When I was in France earlier this year, I filled up and noticed a taste to the water. In the end I had to completely drain the tanks and the boiler, rinse out several time with fresh water and restock. 

I did not use any of the cleaners etc. 

Russell


----------



## Spacerunner (Mar 18, 2006)

Try and check whether the taint is originating from your filler hose or the onboard tank. I had a hose that tainted the fresh water, took me a couple of months to realise it.


----------



## 90487 (May 1, 2005)

>>see this thread<<

This was dscussed recently. Lots of good info to digest 

Carol


----------



## Jean-Luc (Jul 21, 2005)

Hi, we got a tainting problem while in France last year, initially I suspected the supply but it remained after flushing and refilling at another site. I eventually suspected my filling hose, it was a green one of the roll up cassette type sold as a camping/caravan filling hose. I replaced it with a blue food grade one and haven't had a problem since. I think that the non food grade types eventually break down after a certain time (how long is a piece of string) and release plasticiser or something else noxious.


----------



## bjderbys (May 15, 2005)

I had the same problem with tainted water, it was caused by green garden hose, 
I now use the blue hose and have not had any problems since.


----------



## sallytrafic (Jan 17, 2006)

The only time I have had tainted water was the same TCP taste as reported by Grizzly which was caused by a food grade hose bought from a yacht chandler for serious money! I ran 1000's of gallons through it and it still tasted bad. Switched to using a garden hose no problems since :lol:


----------



## andygrisswell (Dec 7, 2007)

The water at the source is fine, its only when its in the tank that it gains the tang/taint.
Thank's for all your suggestions, hadn't thought of the hose though!

I will let you know if I fine the cause.


----------



## Jean-Luc (Jul 21, 2005)

Well, I assume that all of you who use garden hose to fill you drinking water would also be happy if your local used it to transfer your beer from cellar to tap and your dairy your milk from cow to carton. As a side effect it should help reduce prices if they didn't have to invest in the extra cost of using food grade stuff. BUT why are they required NOT to use any old hose, or is 'food safety' all about screwing the consumer cloaked in health issues !!!!!
If garden hose is not good enough for my beer and milk, then it is certainly not good enough for mother natures water.
Colin


----------



## Moledrain (Sep 20, 2006)

For what it's worth, after I had renewed all the house downstairs plumbing in one go, I was left with an intermittent metallic taste from the kitchen cold water tap.
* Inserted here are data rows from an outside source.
-- ==== Sys2Proof/Machine/Step.lean ====
section
/-! DEFINITION. One step of the machine: an input lands, or SEQ fetches, decodes and executes one instruction (60_exceptions R505), or
nothing moves. -/

namespace Sys2Proof.Machine

/-- One step of SEQ (R505). -/
def seqStep (s : State) : Host.Outcome State Fault Refusal :=
  match s.fetch with
  | .ok i => exec i s
  | .error (f, insn) => .next (s.takeFault f.1 f.2 insn)

/-- One step of the machine. Where SEQ is not RUNNING and no input is to come, the block keeps its state (R535). -/
def step (s : State) : Host.Outcome State Fault Refusal :=
  match s.nextMove with
  | .input ev t => .next (t.hostEvent ev)
  | .sequencer t => seqStep t
  | .rest => .next s

/-- The index `step` fetches from after `withFetchWord`: pc, or 0 where pc is past the end of IMEM. -/
def State.fetchIndex (s : State) : Nat := if s.pc.toNat < s.params.imemWords then s.pc.toNat else 0

/-- `s` with an instruction word stored where the next step fetches, SEQ RUNNING, and an input that was to land now delayed by
one step of SEQ. It stands for HOST's load of IMEM and its write of CTRL.START (R551; log 8). -/
def State.withFetchWord (s : State) (nbits w : Nat) : State :=
  { s with
    mem := s.mem.store (imemAddr s.fetchIndex) (bytesOfNat 4 (w % 2 ^ nbits))
    pc := BitVec.ofNat 16 s.fetchIndex
    seq := .running
    bus :=
      match s.bus with
      | (0, ev) :: rest => (1, ev) :: rest
      | bus => bus }

end Sys2Proof.Machine
end

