-- ==== Sys2Proof/Certificates/Slice0/Obligations.lean ====
section
/-! DEFINITION. The statements to prove about the machine. Each docstring names the rule of spec/ it formalises. -/

open Sys2Proof Sys2Proof.Machine

/-! ## Reset, steps and the invariant -/

/-- R550: what hardware reset and soft reset leave; a soft reset keeps the four storage arrays. -/
def Obligations.ResetValues : Prop :=
  (∀ t : State, (t = State.reset ∨ (∃ s : State, t = s.hardReset) ∨ ∃ s : State, t = s.softReset) →
    (∀ i : Ctr, t.getC i = 0) ∧ t.flC = false ∧ t.flEq = false ∧ t.flLt = false ∧ t.pc = 0 ∧ t.seq = .idle
      ∧ t.stepPending = false ∧ t.haltRequested = false ∧ t.cfgok = false ∧ t.herr = false ∧ t.limbs = 6
      ∧ t.modp = 0 ∧ t.pinv = 0 ∧ t.rsq = 0 ∧ t.rone = 0
      ∧ t.cfgstat = { badEven := false, badSmall := false, badWide := false }
      ∧ t.fault = { cause := 0, epc := 0, einfo := 0, insn := 0 }
      ∧ t.irqenDone = false ∧ t.irqenErr = false ∧ t.irqpendDone = false ∧ t.irqpendErr = false ∧ t.irq = false
      ∧ t.instret = 0 ∧ t.csrValue .id = 0x4D4D4201
      ∧ t.csrValue .imemsz = BitVec.ofNat 32 t.params.imemWords ∧ t.csrValue .dmemsz = BitVec.ofNat 32 t.params.dmemWords)
  ∧ (∀ s : State, s.softReset.e = s.e ∧ s.softReset.kst = s.kst ∧ s.softReset.mem = s.mem
      ∧ s.softReset.epoch = s.epoch ∧ s.softReset.params = s.params)
  ∧ (∀ (s : State) (d : BitVec 32), d.getLsbD 3 = true → s.hostWrite 0x004 4 d = s.softReset)

/-- The invariant of the machine holds right after reset (R550, with the parameters' defaults of log 4). -/
def Obligations.InvAtReset : Prop := State.reset.Inv

/-- Every step keeps the invariant: the canonical form of memory, the meaning of CFGOK, the latches, the fault record. -/
def Obligations.StepKeepsInv : Prop := ∀ s t : State, s.Inv → step s = .next t → t.Inv

/-- While SEQ runs and no input is due, the step is `exec` of the instruction at pc; the next input is one step nearer (R505;
log 6). -/
def Obligations.StepRunsDecoded : Prop :=
  ∀ (s : State) (i : Instr), s.seq = .running → s.noInputDue = true → s.pc.toNat < s.params.imemWords →
    decode (s.imemWord s.pc.toNat) = .ok i → step s = exec i s.tick

/-- An input that is due lands, and a block that is not RUNNING with no input to come keeps its state (R61, R535; logs 6, 18). -/
def Obligations.StepWithoutInstruction : Prop :=
  (∀ (s : State) (ev : HostEvent) (rest : List (Nat × HostEvent)), s.bus = (0, ev) :: rest →
    step s = .next (({ s with bus := rest } : State).hostEvent ev))
  ∧ (∀ (s : State) (n : Nat) (ev : HostEvent) (rest : List (Nat × HostEvent)), s.seq ≠ .running → s.bus = (n, ev) :: rest →
    step s = .next (({ s with bus := rest } : State).hostEvent ev))
  ∧ ∀ s : State, s.seq ≠ .running → s.bus = [] → step s = .next s

/-- The fetch and decode faults of R505: FETCH_RANGE with FAULTINSN 0, ILLEGAL_INSN with the subcode and the word fetched. -/
def Obligations.FetchAndDecodeFaults : Prop :=
  ∀ s : State, s.seq = .running → s.noInputDue = true →
    (s.params.imemWords ≤ s.pc.toNat → step s = .next (s.tick.takeFault .fetchRange s.pc.toNat 0))
    ∧ ∀ k : Illegal, s.pc.toNat < s.params.imemWords → decode (s.imemWord s.pc.toNat) = .error k →
      step s = .next (s.tick.takeFault .illegalInsn k.subcode (s.imemWord s.pc.toNat))
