-- ==== Sys2Proof/Laws/Perform.lean ====
section
/-! SUPPORT. What the shared course of an instruction can do: `perform`, the common checks, retirement, taking a fault. -/

namespace Sys2Proof.Machine

/-! ## perform -/

/-- Everything `perform` can answer: a next state, by one of four ways. -/
theorem perform_cases (i : Instr) (s : State) (run : State → Except FaultInfo Result) :
    (i.wellFormed = false ∧ perform i s run = .next (s.takeFault .illegalInsn 2 (encode i)))
      ∨ (∃ f, i.wellFormed = true ∧ s.commonChecks (operandsOf i) = some f
          ∧ perform i s run = .next (s.takeFault f.1 f.2 (encode i)))
      ∨ (∃ f, i.wellFormed = true ∧ s.commonChecks (operandsOf i) = none ∧ run s = .error f
          ∧ perform i s run = .next (s.takeFault f.1 f.2 (encode i)))
      ∨ (∃ r, i.wellFormed = true ∧ s.commonChecks (operandsOf i) = none ∧ run s = .ok r
          ∧ perform i s run = .next r.retire) := by
  unfold perform
  cases hw : i.wellFormed with
  | false => exact .inl ⟨rfl, rfl⟩
  | true =>
    cases hc : s.commonChecks (operandsOf i) with
    | some f => exact .inr (.inl ⟨f, rfl, rfl, rfl⟩)
    | none =>
      cases hr : run s with
      | error f => exact .inr (.inr (.inl ⟨f, rfl, rfl, rfl, rfl⟩))
      | ok r => exact .inr (.inr (.inr ⟨r, rfl, rfl, rfl, rfl⟩))

theorem perform_illegal {i : Instr} {s : State} {run : State → Except FaultInfo Result} (h : i.wellFormed = false) :
    perform i s run = .next (s.takeFault .illegalInsn 2 (encode i)) := by
  simp [perform, h, Illegal.subcode]

theorem perform_check {i : Instr} {s : State} {run : State → Except FaultInfo Result} {f : FaultInfo}
    (h : i.wellFormed = true) (hc : s.commonChecks (operandsOf i) = some f) :
    perform i s run = .next (s.takeFault f.1 f.2 (encode i)) := by
  simp [perform, h, hc]

theorem perform_error {i : Instr} {s : State} {run : State → Except FaultInfo Result} {f : FaultInfo}
    (h : i.wellFormed = true) (hc : s.commonChecks (operandsOf i) = none) (hr : run s = .error f) :
    perform i s run = .next (s.takeFault f.1 f.2 (encode i)) := by
  simp [perform, h, hc, hr]

theorem perform_ok {i : Instr} {s : State} {run : State → Except FaultInfo Result} {r : Result}
    (h : i.wellFormed = true) (hc : s.commonChecks (operandsOf i) = none) (hr : run s = .ok r) :
    perform i s run = .next r.retire := by
  simp [perform, h, hc, hr]

/-- A term that no word encodes takes the illegal field type of its encoding (log 15). -/
theorem exec_illegal {i : Instr} {s : State} (h : i.wellFormed = false) :
    exec i s = .next (s.takeFault .illegalInsn 2 (encode i)) := by
  cases i <;> simp only [exec, execFadd, execFsub, execFneg, execFmul, execFsqr, execFinv, execFfrob, execFconj, execFcsqr,
      execFcexp, execFpow, execFzero, execFone, execTom, execFromm, execMov, execLdk, execLd, execSt, execBadd,
      execBsub, execBmul, execBredc, execBcmp, execBseti, execPadd, execPmadd, execPdbl, execPneg, execPaff,
      execPonc, execPmulq, execLdbl, execLadd, execFmul024, execMlacc, execMldbl, execMladd, execJmp, execBf,
      execBbs, execBbc, execBcnz, execCset, execCaddi, execCblen, execNop, execHalt] <;> exact perform_illegal h

/-- A common check that fails is the fault taken, whatever the instruction (R503). -/
theorem exec_check {i : Instr} {s : State} {f : FaultInfo} (h : i.wellFormed = true)
    (hc : s.commonChecks (operandsOf i) = some f) : exec i s = .next (s.takeFault f.1 f.2 (encode i)) := by
  cases i <;> simp only [exec, execFadd, execFsub, execFneg, execFmul, execFsqr, execFinv, execFfrob, execFconj, execFcsqr,
      execFcexp, execFpow, execFzero, execFone, execTom, execFromm, execMov, execLdk, execLd, execSt, execBadd,
      execBsub, execBmul, execBredc, execBcmp, execBseti, execPadd, execPmadd, execPdbl, execPneg, execPaff,
      execPonc, execPmulq, execLdbl, execLadd, execFmul024, execMlacc, execMldbl, execMladd, execJmp, execBf,
      execBbs, execBbc, execBcnz, execCset, execCaddi, execCblen, execNop, execHalt] <;> exact perform_check h hc

/-- An instruction always answers a next state: the block's own faults are next states (R510). -/
theorem exec_next (i : Instr) (s : State) : ∃ t, exec i s = .next t := by
  cases i <;> exact ⟨_, rfl⟩

/-! ## The common checks -/

/-- No common check fails exactly when each of the seven passes. -/
theorem State.commonChecks_none (s : State) (o : Operands) :
    s.commonChecks o = none
      ↔ checkRegRange o = none ∧ checkKRange o = none ∧ checkOverlap o = none ∧ checkConfig s o = none
        ∧ checkDmem s o = none ∧ checkReducedRegs s o = none ∧ checkReducedKst s o = none := by
  simp [State.commonChecks, List.findSome?_eq_none_iff]

theorem checkRegRange_none (o : Operands) : checkRegRange o = none ↔ ∀ g ∈ o.groups, Fits g.base g.size := by
  simp [checkRegRange, Group.pastEnd, Fits]

theorem checkKRange_none (o : Operands) : checkKRange o = none ↔ ∀ k n, o.kGroup = some (k, n) → k + n ≤ 128 := by
  unfold checkKRange
  rcases o.kGroup with _ | ⟨k, n⟩
  · simp
  · by_cases h : 128 < k + n
    · simp [h]
    · simp [h]; omega

theorem checkConfig_none (s : State) (o : Operands) : checkConfig s o = none ↔ o.config = true → s.cfgok = true := by
  unfold checkConfig
  cases o.config <;> cases s.cfgok <;> simp

theorem checkDmem_none (s : State) (o : Operands) :
    checkDmem s o = none ↔ ∀ cb off d, o.dmem = some (cb, off, d) → s.dmemEa cb off + d ≤ s.params.dmemWords := by
  unfold checkDmem
  rcases o.dmem with _ | ⟨cb, off, d⟩
  · simp
  · by_cases h : s.params.dmemWords < s.dmemEa cb off + d
    · simp only [h, if_true, reduceCtorEq, Option.some.injEq, Prod.mk.injEq, false_iff]
      intro hall
      have := hall cb off d ⟨rfl, rfl, rfl⟩
      omega
    · simp only [h, if_false, Option.some.injEq, Prod.mk.injEq, true_iff]
      rintro _ _ _ ⟨rfl, rfl, rfl⟩
      omega

theorem checkReducedRegs_none (s : State) (o : Operands) :
    checkReducedRegs s o = none ↔ ∀ i ∈ o.checkedRegs, s.w i < s.p := by
  simp [checkReducedRegs]

theorem checkReducedKst_none (s : State) (o : Operands) : checkReducedKst s o = none ↔ s.KstReduced o.kst := by
  simp [checkReducedKst, State.KstReduced]

/-- Groups that do not meet are apart. -/
theorem Group.meets_false {g h : Group} (hg : Apart g.base g.size h.base h.size) : g.meets h = false := by
  unfold Apart at hg
  simp only [Group.meets, Bool.and_eq_false_iff, decide_eq_false_iff_not]
  omega

/-! ## Retirement -/

/-- Retirement of an instruction other than HALT, in one record. -/
theorem Result.retire_of_not_halt (s : State) (q : Half) :
    ({ state := s, pc := q, halt := false } : Result).retire = s.retired q := by
  unfold Result.retire State.retired
  cases hs : s.stepPending <;> cases hh : s.haltRequested <;> simp [hs, hh]

@[simp] theorem State.fallThrough_retire (s : State) : s.fallThrough.retire = s.retired (s.pc + 1) :=
  Result.retire_of_not_halt s _

@[simp] theorem State.branch_retire (s : State) (b : Bool) (q : Half) :
    (s.branch b q).retire = s.retired (if b then q else s.pc + 1) :=
  Result.retire_of_not_halt s _

end Sys2Proof.Machine
end

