theorem witness_FusedAgreeWithParts :
    (Fits 24 6 ∧ Apart 24 6 0 12 ∧ Apart 24 6 12 6 ∧ Apart 0 12 12 6)
      ∧ (Apart 24 6 18 2 ∧ Apart 18 2 0 12 ∧ Apart 18 2 12 6 ∧ toy.Ready [] [(0, 12), (12, 6), (18, 2)] [0, 2, 3, 75, 76, 78, 79])
      ∧ (22 : Reg).val = (18 : Reg).val + 4 ∧ Apart 24 6 18 6 ∧ Apart 18 6 0 12 ∧ Apart 18 6 12 6
        ∧ toy.Ready [] [(0, 12), (12, 6), (18, 6)] [0, 2, 3, 78, 79] :=
  ⟨by simp only [Fits, Apart]; decide,
    ⟨by simp only [Apart]; decide, by simp only [Apart]; decide, by simp only [Apart]; decide, ready_of_check (by decide +kernel)⟩,
    by decide, by simp only [Apart]; decide, by simp only [Apart]; decide, by simp only [Apart]; decide,
    ready_of_check (by decide +kernel)⟩

/-! ### Moves and counters -/

theorem witness_MovLdkResults :
    Fits (52 : Reg).val (degree .F12) ∧ Fits (0 : Reg).val (degree .F12) ∧ (116 : KIdx).val + degree .F12 = 128 := by
  simp only [Fits]; decide

theorem witness_LdResult :
    Fits (52 : Reg).val (degree .F12) ∧ (toy.getC 0).toNat + (4084 : Fin 16384).val + degree .F12 = toy.params.dmemWords := by
  simp only [Fits]; decide +kernel

theorem witness_StResult :
    Fits (52 : Reg).val (degree .F12) ∧ (toy.getC 0).toNat + (4084 : Fin 16384).val + degree .F12 ≤ toy.params.dmemWords
      ∧ 11 < degree .F12 := by
  simp only [Fits]; decide +kernel

/-- Bit length 0 and bit length W. -/
theorem witness_CounterResults :
    (toy.w 0 < 2 ^ 0 ∧ (0 = 0 ∨ 2 ^ (0 - 1) ≤ toy.w 0))
      ∧ (toyRegs [(0, 2 ^ 64 - 1)]).w 0 < 2 ^ 64 ∧ (64 = 0 ∨ 2 ^ (64 - 1) ≤ (toyRegs [(0, 2 ^ 64 - 1)]).w 0) := by
  decide +kernel

/-! ### Frames and whole-machine rules -/

theorem witness_RegisterFrame :
    exec (.fmul .F2 62 0 2) toy = .next (execAfter (.fmul .F2 62 0 2) toy)
      ∧ ∀ g ∈ destGroups (.fmul .F2 62 0 2), 61 < g.1 ∨ g.1 + g.2 ≤ 61 := ⟨exec_after _ _, by decide⟩

theorem witness_CounterAndFlagFrame :
    exec (.cset 7 5) toy = .next (execAfter (.cset 7 5) toy) ∧ destCtr (.cset 7 5) ≠ some 0
      ∧ Instr.opcode (.cset 7 5) ∉ [Opcode.badd, .bsub, .bcmp, .ponc] := ⟨exec_after _ _, by decide, by decide⟩

/-- The bytes beside the stored word. -/
theorem witness_MemoryFrame :
    (exec .nop toy = .next (execAfter .nop toy) ∧ Instr.opcode .nop ≠ .st)
      ∧ exec (.st .F1 0 0 5) toy = .next (execAfter (.st .F1 0 0 5) toy)
        ∧ (∀ j, j < degree .F1 → 0x8013F < dmemAddr (toy.dmemEa 0 5 + j) ∨ dmemAddr (toy.dmemEa 0 5 + j) + 48 ≤ 0x8013F)
        ∧ ∀ j, j < degree .F1 → 0x80170 < dmemAddr (toy.dmemEa 0 5 + j) ∨ dmemAddr (toy.dmemEa 0 5 + j) + 48 ≤ 0x80170 :=
  ⟨⟨exec_after _ _, by decide⟩, exec_after _ _, by decide +kernel, by decide +kernel⟩

theorem witness_SpecialFrame :
    exec .nop toy = .next (execAfter .nop toy) ∧ Instr.opcode .nop ≠ .fcsqr ∧ Instr.opcode .nop ≠ .fcexp :=
  ⟨exec_after _ _, by decide, by decide⟩

theorem witness_FieldResultsReduced :
    toy.ConfigInv ∧ exec (.fone .F12 52) toy = .next (execAfter (.fone .F12 52) toy)
      ∧ (execAfter (.fone .F12 52) toy).instret = toy.instret + 1 ∧ isFieldResult (Instr.opcode (.fone .F12 52)) = true
      ∧ (52, 12) ∈ destGroups (.fone .F12 52) :=
  ⟨fun _ => toy_configured, exec_after _ _, by decide +kernel, by decide, by decide⟩

/-- Registers that differ in bit 383. -/
theorem witness_HighBitsIgnored :
    Instr.opcode (.badd 3 1 2) ∉ [Opcode.mov, .ldk, .ld, .st] ∧ (toyRegs [(1, 2 ^ 383 + 5)]).e ≠ (toyRegs [(1, 5)]).e
      ∧ ∀ k, ({ toyRegs [(1, 5)] with e := (toyRegs [(1, 2 ^ 383 + 5)]).e } : State).w k = (toyRegs [(1, 5)]).w k := by
  refine ⟨by decide, by decide +kernel, fun k => ?_⟩
  by_cases hk : k < 64
  · have h : ∀ k, k < 64 → ({ toyRegs [(1, 5)] with e := (toyRegs [(1, 2 ^ 383 + 5)]).e } : State).w k = (toyRegs [(1, 5)]).w k := by
      decide +kernel
    exact h k hk
  · simp [State.w, State.getE, State.radix, State.width, State.limbs, Vector.getD, hk]

/-! ### The host interface -/

theorem witness_ConfigCommit :
    State.reset.seq ≠ .running ∧ (State.reset.p % 2 = 0 ∨ State.reset.p < 3) ∧ toyRaw.seq ≠ .running ∧ toyRaw.p % 2 = 1
      ∧ 3 ≤ toyRaw.p := by decide +kernel

/-- Every bit of CTRL but SRST, with reserved bits set. -/
theorem witness_ControlWrites :
    State.reset.seq ≠ .running ∧ toy.seq = .running ∧ (0xFFFFFFF7 : BitVec 32).getLsbD 3 = false := by decide +kernel

theorem witness_RefusedAccesses :
    ((2 : Nat) ≠ 4 ∨ 0x000 % 4 ≠ 0) ∧ ((4 : Nat) ≠ 4 ∨ 0x1001 % 4 ≠ 0)
      ∧ (∀ off ∈ [0x03C, 0x048, 0x05C, 0x080, 0x0FC, 0x200, 0xFFC, 0x4000, 0x3FFFC, 0x44000, 0x7FFFC, 0xC0000, 0xFFFFC],
        ReservedOffset toy.params off)
      ∧ toy.seq = .running
      ∧ (∀ off ∈ [0x1000, 0x1FEC, 0x2000, 0x3FEC, 0x40000, 0x43FFC, 0x80000, 0xBFFEC], StorageOffset toy.params off)
      ∧ 0x00C % 4 = 0 ∧ 0x12C % 4 = 0 := by
  unfold ReservedOffset StorageOffset CsrOffset; decide +kernel

theorem witness_HostStorage :
    State.reset.params.valid = true ∧ State.reset.seq ≠ .running ∧ StorageOffset State.reset.params 0x1000
      ∧ StorageOffset State.reset.params 0xBFFEC ∧ 0xBFFEC ≠ 0x1000 := by
  unfold StorageOffset; decide +kernel

theorem witness_HostReadsAndPadding :
    State.reset.seq ≠ .running ∧ ∀ off ∈ [0x130, 0x1FC, 0x1030, 0x3FFC, 0x80030, 0xBFFFC], PaddingOffset State.reset.params off := by
  unfold PaddingOffset; decide +kernel

/-- Writes of NLIMBS that are ignored and that are not, at the ends of the range; the ends of the read-only windows. -/
theorem witness_CsrReadsAndWrites :
    State.reset.seq ≠ .running
      ∧ ((0xFFFFFFF8 : BitVec 32).toNat % 8 = 0 ∧ (0x7 : BitVec 32).toNat % 8 = 7)
      ∧ ((0x1 : BitVec 32).toNat % 8 = 1 ∧ (0xE : BitVec 32).toNat % 8 = 6)
      ∧ (0x000 % 4 = 0 ∧ 0x140 % 4 = 0 ∧ 0x1FC % 4 = 0 ∧ 0x1FC < 0x200) := by decide +kernel

/-! ### Encoding -/

/-- HALT and NOP with the lowest and the highest must-be-zero bit set. -/
theorem witness_NopHaltResults :
    (InsnWord.field 0xF8000001 26 6 ∈ [0x3E, 0x3F] ∧ InsnWord.field 0xF8000001 0 26 ≠ 0)
      ∧ (InsnWord.field 0xFE000000 26 6 ∈ [0x3E, 0x3F] ∧ InsnWord.field 0xFE000000 0 26 ≠ 0)
      ∧ exec .halt toy = .next (execAfter .halt toy) :=
  ⟨by decide +kernel, by decide +kernel, exec_after _ _⟩

theorem witness_IllegalEncodings :
    ∃ s : State, s.seq = .running ∧ s.noInputDue = true ∧ s.pc.toNat < s.params.imemWords
      ∧ decode (s.imemWord s.pc.toNat) = .error .illegalFt ∧ step s = .next (after s) :=
  ⟨toy.withFetchWord 32 0x07800000, rfl, rfl, by decide +kernel, by
    have h : (toy.withFetchWord 32 0x07800000).imemWord 0 = 0x07800000 := by decide +kernel
    show decode ((toy.withFetchWord 32 0x07800000).imemWord 0) = _
    rw [h]; rfl, step_after _⟩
It took a long while to pin down what it was but eventually I replaced the (new) flexible metal braided tap connector.

When I'd removed it and sniffed it I was instantly taken back to the horrible rubbery smell of the dentist's anaesthetic equipment. I took the connectors back to the merchants and they agreed that very occasionally hoses can cause a taint. They gave me a replacement set which have been fine.

The bad taste had been more noticeable in the morning after water had been absorbing the taint in the connector all night. If there was a frequent throughput of water it was hardly detectable. We had been blaming the water company for nocturnally messing about with their chemicals in the mains supply. 

In the MH now, Madam Moley can spot tainted water from two yards, about the distance from the tap to her perch. In the first few months of ownership of the Bessie E410 I received plenty of grumbles about the water quality. I read through MHF posts on the subject and decided I would try and find the cause of this second water challenge.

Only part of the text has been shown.